+++ GIVEN RECORDS

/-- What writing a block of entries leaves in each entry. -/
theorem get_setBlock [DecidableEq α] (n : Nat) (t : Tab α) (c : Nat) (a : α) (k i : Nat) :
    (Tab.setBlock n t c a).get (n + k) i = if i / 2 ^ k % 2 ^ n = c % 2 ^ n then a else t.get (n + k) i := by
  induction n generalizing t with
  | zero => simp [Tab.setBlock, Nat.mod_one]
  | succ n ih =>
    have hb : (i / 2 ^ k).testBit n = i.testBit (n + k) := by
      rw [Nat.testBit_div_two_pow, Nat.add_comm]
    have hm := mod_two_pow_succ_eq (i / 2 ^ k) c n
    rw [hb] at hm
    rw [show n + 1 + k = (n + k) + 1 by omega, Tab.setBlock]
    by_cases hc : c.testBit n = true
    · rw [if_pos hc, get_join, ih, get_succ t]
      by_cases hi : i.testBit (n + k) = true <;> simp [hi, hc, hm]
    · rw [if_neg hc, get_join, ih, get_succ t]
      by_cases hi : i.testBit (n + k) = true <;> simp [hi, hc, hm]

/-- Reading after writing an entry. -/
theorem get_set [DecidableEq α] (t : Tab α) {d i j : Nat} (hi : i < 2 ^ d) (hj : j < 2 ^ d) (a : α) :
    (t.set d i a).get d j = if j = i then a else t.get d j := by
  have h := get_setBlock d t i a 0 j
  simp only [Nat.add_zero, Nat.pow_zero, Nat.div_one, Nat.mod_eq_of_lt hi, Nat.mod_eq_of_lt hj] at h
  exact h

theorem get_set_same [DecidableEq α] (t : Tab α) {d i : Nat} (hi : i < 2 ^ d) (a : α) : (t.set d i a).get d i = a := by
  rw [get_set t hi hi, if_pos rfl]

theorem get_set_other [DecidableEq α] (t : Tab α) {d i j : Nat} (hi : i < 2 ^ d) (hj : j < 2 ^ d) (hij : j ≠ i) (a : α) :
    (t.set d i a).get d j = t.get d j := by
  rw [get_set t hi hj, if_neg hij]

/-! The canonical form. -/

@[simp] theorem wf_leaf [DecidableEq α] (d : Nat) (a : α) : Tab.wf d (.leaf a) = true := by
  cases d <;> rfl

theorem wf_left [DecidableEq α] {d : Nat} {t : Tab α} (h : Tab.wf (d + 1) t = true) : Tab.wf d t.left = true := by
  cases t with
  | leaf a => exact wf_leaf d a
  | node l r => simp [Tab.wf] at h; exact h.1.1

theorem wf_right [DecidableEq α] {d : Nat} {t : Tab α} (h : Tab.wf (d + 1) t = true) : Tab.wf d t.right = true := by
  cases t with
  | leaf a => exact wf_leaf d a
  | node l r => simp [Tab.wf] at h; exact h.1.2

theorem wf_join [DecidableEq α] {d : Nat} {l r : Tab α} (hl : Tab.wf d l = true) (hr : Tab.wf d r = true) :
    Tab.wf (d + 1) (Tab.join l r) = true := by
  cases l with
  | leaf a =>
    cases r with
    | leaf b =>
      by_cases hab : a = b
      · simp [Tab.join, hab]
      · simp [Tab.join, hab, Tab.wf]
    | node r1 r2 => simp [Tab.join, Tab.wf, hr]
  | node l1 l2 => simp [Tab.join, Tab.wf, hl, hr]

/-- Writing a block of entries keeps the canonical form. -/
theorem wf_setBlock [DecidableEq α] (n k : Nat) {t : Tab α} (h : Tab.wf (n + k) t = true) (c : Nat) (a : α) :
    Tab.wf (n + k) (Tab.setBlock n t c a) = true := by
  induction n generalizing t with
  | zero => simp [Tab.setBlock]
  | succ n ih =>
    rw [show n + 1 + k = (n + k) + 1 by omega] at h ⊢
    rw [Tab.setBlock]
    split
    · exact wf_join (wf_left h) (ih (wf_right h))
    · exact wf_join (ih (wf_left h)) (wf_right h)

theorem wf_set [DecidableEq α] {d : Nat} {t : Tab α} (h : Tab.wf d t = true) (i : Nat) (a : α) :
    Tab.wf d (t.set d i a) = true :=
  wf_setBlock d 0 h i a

++++++

● WHAT THE TASK REQUIRES: The answer is the lines above between the line holding "theorem get_setBlock [DecidableEq" and the line holding "rw [Nat.testBit_div_two_pow, Nat.add_comm]", inclusive, each written out exactly, and no others.

● TASK RESPONSE:
theorem get_setBlock [DecidableEq α] (n : Nat) (t : Tab α) (c : Nat) (a : α) (k i : Nat) :
    (Tab.setBlock n t c a).get (n + k) i = if i / 2 ^ k % 2 ^ n = c % 2 ^ n then a else t.get (n + k) i := by
  induction n generalizing t with
  | zero => simp [Tab.setBlock, Nat.mod_one]
  | succ n ih =>
    have hb : (i / 2 ^ k).testBit n = i.testBit (n + k) := by
      rw [Nat.testBit_div_two_pow, Nat.add_comm]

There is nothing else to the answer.